── MATERIAL SUPPLIED ──

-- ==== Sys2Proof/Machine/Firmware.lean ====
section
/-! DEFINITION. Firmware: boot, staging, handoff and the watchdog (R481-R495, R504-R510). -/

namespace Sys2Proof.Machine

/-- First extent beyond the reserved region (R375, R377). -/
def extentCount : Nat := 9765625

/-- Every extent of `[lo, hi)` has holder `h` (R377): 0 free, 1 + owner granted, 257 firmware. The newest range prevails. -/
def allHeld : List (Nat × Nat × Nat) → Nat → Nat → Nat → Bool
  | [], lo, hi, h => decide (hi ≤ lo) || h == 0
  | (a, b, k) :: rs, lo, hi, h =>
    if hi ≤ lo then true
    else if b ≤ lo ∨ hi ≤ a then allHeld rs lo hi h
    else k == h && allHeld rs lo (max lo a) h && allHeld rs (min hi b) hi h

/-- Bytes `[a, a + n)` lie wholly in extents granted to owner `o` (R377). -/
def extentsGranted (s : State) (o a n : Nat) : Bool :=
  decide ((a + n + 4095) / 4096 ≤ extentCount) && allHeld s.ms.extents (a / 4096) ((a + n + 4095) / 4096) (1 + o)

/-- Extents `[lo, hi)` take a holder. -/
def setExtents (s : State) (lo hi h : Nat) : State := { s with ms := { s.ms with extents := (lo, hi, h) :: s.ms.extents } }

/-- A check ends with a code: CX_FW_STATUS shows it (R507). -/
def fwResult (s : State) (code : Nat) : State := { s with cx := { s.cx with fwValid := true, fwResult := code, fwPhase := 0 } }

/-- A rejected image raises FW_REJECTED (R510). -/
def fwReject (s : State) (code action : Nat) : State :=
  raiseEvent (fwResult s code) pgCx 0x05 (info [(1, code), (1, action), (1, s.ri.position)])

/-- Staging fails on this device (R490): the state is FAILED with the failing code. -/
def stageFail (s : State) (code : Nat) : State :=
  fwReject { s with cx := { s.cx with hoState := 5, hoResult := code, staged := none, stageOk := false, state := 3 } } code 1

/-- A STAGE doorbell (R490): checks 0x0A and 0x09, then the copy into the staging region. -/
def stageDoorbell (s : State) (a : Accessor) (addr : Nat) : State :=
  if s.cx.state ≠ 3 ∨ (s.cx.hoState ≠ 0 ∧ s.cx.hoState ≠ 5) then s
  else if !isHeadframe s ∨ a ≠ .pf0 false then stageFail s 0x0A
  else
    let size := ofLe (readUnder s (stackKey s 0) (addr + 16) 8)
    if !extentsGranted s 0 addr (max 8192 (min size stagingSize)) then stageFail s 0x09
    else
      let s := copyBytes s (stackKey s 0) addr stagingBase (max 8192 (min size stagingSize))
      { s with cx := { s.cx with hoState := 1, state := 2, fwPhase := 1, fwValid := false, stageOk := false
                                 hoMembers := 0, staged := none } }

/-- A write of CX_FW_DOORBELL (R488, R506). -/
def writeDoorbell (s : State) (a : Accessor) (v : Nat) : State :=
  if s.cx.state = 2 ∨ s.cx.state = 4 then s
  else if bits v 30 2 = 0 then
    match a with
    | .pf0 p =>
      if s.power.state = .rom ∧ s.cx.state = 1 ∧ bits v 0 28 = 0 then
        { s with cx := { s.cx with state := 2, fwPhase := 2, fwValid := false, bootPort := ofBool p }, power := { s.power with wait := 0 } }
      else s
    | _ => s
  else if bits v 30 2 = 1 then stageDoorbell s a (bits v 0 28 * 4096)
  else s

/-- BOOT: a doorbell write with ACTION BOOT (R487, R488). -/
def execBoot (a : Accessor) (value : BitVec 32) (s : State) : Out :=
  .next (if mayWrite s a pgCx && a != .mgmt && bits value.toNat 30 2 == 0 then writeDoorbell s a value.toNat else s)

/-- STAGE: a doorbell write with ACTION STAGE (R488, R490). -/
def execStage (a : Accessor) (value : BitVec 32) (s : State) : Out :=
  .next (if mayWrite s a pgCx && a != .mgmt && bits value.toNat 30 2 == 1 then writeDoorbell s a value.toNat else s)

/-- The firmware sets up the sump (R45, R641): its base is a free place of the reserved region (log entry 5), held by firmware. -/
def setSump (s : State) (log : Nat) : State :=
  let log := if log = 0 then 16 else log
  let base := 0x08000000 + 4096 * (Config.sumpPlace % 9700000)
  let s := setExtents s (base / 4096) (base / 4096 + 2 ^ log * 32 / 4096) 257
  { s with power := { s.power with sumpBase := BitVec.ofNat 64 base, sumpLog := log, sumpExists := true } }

───
── MATERIAL SUPPLIED ──

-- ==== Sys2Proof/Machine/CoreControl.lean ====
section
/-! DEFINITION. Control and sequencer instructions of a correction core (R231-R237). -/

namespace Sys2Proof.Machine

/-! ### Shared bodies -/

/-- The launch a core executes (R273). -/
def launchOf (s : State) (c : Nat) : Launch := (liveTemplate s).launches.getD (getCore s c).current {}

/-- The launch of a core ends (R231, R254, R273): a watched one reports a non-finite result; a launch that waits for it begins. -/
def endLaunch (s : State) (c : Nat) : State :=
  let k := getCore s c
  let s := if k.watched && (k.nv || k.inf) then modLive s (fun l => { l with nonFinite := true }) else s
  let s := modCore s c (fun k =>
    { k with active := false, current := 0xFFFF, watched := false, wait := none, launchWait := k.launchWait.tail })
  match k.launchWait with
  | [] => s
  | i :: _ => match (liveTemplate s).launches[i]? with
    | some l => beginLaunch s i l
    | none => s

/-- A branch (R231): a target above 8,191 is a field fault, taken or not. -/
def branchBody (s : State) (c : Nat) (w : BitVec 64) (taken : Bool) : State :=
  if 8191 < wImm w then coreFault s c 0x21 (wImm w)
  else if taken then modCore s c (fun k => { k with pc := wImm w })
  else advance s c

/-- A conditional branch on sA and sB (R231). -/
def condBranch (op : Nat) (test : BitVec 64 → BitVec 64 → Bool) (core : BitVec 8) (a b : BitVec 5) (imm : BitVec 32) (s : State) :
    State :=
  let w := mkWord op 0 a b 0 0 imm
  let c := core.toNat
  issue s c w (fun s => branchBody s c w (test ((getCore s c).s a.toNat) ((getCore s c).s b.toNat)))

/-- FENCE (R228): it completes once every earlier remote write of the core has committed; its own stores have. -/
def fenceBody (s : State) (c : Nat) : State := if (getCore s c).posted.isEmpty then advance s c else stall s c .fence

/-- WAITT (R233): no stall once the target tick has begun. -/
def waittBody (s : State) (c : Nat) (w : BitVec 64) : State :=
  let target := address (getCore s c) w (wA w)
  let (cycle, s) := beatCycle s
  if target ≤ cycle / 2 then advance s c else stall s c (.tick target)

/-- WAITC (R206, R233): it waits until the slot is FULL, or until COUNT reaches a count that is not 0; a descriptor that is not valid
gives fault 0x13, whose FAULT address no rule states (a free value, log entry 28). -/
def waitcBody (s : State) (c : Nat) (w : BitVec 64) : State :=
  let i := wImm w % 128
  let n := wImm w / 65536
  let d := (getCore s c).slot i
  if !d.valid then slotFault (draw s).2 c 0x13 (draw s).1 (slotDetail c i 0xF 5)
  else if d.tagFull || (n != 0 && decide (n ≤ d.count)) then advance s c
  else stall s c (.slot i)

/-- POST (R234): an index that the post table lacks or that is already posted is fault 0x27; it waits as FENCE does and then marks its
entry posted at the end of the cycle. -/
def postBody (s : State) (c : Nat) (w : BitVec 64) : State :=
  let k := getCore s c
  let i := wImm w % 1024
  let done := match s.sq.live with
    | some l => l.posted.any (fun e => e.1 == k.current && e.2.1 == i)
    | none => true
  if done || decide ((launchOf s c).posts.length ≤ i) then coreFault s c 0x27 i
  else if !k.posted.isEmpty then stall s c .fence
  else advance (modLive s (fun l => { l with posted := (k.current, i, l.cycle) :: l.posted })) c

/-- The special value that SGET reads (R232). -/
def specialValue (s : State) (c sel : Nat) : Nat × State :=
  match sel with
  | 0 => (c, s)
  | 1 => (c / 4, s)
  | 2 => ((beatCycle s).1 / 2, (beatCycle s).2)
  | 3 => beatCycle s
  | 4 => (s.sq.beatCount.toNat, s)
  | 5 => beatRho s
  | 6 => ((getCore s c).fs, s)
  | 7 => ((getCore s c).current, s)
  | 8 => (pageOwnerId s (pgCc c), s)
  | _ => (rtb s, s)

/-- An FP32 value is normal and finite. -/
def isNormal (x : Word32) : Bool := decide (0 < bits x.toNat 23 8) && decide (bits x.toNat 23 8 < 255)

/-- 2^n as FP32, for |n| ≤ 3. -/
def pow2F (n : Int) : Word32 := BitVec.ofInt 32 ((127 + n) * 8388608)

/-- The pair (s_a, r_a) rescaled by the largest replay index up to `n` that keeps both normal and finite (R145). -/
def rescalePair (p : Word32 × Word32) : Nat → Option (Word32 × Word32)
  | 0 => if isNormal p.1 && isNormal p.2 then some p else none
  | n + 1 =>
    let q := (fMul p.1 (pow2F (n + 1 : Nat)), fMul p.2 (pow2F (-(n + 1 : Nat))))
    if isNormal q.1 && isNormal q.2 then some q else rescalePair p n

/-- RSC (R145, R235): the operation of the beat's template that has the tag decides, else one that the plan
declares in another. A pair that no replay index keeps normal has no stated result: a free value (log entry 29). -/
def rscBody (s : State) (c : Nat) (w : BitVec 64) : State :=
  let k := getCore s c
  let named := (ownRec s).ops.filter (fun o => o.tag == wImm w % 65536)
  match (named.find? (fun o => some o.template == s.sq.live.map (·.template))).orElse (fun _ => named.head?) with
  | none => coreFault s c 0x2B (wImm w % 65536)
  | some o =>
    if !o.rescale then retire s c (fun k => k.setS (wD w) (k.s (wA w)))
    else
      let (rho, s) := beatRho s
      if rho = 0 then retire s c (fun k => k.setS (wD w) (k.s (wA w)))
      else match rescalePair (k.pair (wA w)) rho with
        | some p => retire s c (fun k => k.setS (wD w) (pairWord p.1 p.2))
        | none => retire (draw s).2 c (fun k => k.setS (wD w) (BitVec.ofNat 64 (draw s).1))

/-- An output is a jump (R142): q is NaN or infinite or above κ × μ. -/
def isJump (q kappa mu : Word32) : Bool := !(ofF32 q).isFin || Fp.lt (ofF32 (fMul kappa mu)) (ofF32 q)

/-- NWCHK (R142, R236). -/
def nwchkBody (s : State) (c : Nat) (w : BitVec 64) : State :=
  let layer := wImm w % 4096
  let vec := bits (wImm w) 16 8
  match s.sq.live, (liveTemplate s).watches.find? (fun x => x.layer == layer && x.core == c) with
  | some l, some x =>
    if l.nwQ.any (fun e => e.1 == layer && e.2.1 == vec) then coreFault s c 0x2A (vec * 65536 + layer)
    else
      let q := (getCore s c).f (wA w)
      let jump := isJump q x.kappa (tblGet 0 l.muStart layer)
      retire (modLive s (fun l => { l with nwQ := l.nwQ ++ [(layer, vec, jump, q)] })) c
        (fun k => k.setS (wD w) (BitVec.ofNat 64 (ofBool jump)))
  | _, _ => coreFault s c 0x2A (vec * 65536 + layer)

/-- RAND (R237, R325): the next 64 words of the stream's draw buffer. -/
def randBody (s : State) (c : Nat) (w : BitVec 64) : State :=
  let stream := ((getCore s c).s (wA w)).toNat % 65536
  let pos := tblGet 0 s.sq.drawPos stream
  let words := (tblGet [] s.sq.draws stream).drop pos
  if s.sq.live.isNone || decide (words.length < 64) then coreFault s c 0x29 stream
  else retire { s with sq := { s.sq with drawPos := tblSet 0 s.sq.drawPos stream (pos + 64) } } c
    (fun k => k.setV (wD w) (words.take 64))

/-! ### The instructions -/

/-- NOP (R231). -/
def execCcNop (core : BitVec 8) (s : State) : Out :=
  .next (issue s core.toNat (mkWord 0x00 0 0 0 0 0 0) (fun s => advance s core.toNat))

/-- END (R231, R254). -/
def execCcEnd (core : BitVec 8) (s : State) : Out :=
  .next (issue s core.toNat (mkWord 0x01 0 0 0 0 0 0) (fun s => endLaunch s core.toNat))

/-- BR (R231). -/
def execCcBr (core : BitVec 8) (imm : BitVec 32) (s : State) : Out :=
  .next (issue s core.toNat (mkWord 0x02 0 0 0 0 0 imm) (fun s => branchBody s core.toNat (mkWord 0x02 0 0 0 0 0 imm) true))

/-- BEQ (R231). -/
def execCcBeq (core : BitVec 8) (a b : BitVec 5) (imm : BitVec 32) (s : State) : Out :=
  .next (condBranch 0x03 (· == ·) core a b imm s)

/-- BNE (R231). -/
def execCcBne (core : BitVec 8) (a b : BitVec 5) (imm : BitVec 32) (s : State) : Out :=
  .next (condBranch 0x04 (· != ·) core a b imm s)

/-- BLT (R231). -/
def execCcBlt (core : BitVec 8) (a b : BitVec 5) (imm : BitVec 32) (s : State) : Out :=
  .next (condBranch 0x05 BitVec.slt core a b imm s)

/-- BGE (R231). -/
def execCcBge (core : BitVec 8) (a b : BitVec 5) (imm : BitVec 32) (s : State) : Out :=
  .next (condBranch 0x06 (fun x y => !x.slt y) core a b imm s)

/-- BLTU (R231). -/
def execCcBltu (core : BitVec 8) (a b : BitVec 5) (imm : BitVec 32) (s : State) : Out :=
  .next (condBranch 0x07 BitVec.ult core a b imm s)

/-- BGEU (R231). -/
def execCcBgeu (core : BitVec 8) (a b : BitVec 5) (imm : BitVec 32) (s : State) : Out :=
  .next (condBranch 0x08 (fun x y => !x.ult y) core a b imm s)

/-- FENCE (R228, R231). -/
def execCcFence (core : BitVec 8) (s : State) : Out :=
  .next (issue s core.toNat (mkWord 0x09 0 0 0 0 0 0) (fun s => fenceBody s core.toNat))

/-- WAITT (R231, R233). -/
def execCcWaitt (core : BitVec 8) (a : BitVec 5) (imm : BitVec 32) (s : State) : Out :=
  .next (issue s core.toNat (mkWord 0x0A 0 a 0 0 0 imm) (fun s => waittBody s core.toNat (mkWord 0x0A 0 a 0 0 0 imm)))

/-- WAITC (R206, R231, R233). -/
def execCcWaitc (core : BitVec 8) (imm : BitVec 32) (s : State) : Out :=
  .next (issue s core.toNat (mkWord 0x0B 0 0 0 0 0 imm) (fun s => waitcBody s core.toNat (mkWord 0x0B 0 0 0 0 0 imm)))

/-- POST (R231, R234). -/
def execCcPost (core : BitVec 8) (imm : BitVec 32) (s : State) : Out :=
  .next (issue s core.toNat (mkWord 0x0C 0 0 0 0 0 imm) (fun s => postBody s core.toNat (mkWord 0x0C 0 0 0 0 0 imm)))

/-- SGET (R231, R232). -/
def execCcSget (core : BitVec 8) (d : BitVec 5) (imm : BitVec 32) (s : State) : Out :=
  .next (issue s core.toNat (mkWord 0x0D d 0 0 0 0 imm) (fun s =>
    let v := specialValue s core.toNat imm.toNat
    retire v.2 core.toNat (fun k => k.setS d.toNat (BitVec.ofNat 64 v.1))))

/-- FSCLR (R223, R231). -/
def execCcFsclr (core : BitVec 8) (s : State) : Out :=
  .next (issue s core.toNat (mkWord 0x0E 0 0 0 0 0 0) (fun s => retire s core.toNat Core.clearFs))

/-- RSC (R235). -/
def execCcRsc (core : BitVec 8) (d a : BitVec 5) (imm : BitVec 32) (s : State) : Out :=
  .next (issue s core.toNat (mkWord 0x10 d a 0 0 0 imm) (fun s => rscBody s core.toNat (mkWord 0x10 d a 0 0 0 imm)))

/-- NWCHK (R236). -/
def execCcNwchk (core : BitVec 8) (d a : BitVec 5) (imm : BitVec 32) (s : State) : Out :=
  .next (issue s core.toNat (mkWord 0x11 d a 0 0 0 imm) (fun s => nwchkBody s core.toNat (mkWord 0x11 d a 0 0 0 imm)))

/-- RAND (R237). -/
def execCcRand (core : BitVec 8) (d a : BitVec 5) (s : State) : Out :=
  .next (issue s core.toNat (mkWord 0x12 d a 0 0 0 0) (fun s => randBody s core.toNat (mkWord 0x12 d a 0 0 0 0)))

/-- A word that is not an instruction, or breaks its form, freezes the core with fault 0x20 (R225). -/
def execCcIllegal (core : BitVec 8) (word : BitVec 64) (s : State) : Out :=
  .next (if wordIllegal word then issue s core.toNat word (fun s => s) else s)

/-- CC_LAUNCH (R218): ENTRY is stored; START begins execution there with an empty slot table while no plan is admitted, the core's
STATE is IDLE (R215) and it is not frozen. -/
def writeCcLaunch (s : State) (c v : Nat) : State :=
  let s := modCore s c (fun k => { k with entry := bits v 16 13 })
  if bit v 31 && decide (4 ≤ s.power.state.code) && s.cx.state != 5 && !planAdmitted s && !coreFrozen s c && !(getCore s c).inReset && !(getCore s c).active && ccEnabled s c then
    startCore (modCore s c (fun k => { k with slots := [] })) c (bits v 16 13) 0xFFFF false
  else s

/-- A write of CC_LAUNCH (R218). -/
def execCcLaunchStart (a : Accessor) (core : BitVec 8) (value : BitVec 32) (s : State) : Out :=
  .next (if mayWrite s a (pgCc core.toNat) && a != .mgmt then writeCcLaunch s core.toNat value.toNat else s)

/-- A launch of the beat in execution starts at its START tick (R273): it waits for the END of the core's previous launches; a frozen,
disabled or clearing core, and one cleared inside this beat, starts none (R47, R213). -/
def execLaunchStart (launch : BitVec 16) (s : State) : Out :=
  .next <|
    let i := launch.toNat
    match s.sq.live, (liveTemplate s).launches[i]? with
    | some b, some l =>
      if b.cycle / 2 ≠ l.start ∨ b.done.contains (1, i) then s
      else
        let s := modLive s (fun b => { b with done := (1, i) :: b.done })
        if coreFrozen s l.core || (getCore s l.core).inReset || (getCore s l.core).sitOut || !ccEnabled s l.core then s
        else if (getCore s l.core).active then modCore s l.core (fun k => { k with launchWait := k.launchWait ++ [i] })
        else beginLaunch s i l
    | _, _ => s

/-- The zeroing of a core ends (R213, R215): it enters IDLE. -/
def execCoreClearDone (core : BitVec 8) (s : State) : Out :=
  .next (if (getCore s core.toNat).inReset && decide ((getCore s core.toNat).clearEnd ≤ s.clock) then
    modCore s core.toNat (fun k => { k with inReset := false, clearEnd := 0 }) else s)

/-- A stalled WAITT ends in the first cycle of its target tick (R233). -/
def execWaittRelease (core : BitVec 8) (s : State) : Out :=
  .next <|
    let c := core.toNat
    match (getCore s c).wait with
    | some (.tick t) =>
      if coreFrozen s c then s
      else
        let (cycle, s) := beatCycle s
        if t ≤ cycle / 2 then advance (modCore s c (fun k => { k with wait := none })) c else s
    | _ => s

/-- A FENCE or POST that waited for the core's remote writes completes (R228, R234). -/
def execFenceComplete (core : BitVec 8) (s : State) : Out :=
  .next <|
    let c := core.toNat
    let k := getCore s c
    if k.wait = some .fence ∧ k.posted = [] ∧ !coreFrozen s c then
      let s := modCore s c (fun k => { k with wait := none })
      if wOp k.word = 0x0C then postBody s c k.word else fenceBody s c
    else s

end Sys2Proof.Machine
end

───

#### TASK REQUIREMENTS
The expected answer is an exact copy of the lines above, beginning at the line with "(· != ·) core a b imm s)" and ending at the line with "def execCcWaitc (core", with both ends in.

#### SOLUTION FOR THIS PROBLEM
  .next (condBranch 0x04 (· != ·) core a b imm s)

/-- BLT (R231). -/
def execCcBlt (core : BitVec 8) (a b : BitVec 5) (imm : BitVec 32) (s : State) : Out :=
  .next (condBranch 0x05 BitVec.slt core a b imm s)

/-- BGE (R231). -/
def execCcBge (core : BitVec 8) (a b : BitVec 5) (imm : BitVec 32) (s : State) : Out :=
  .next (condBranch 0x06 (fun x y => !x.slt y) core a b imm s)

/-- BLTU (R231). -/
def execCcBltu (core : BitVec 8) (a b : BitVec 5) (imm : BitVec 32) (s : State) : Out :=
  .next (condBranch 0x07 BitVec.ult core a b imm s)

/-- BGEU (R231). -/
def execCcBgeu (core : BitVec 8) (a b : BitVec 5) (imm : BitVec 32) (s : State) : Out :=
  .next (condBranch 0x08 (fun x y => !x.ult y) core a b imm s)

/-- FENCE (R228, R231). -/
def execCcFence (core : BitVec 8) (s : State) : Out :=
  .next (issue s core.toNat (mkWord 0x09 0 0 0 0 0 0) (fun s => fenceBody s core.toNat))

/-- WAITT (R231, R233). -/
def execCcWaitt (core : BitVec 8) (a : BitVec 5) (imm : BitVec 32) (s : State) : Out :=
  .next (issue s core.toNat (mkWord 0x0A 0 a 0 0 0 imm) (fun s => waittBody s core.toNat (mkWord 0x0A 0 a 0 0 0 imm)))

/-- WAITC (R206, R231, R233). -/
def execCcWaitc (core : BitVec 8) (imm : BitVec 32) (s : State) : Out :=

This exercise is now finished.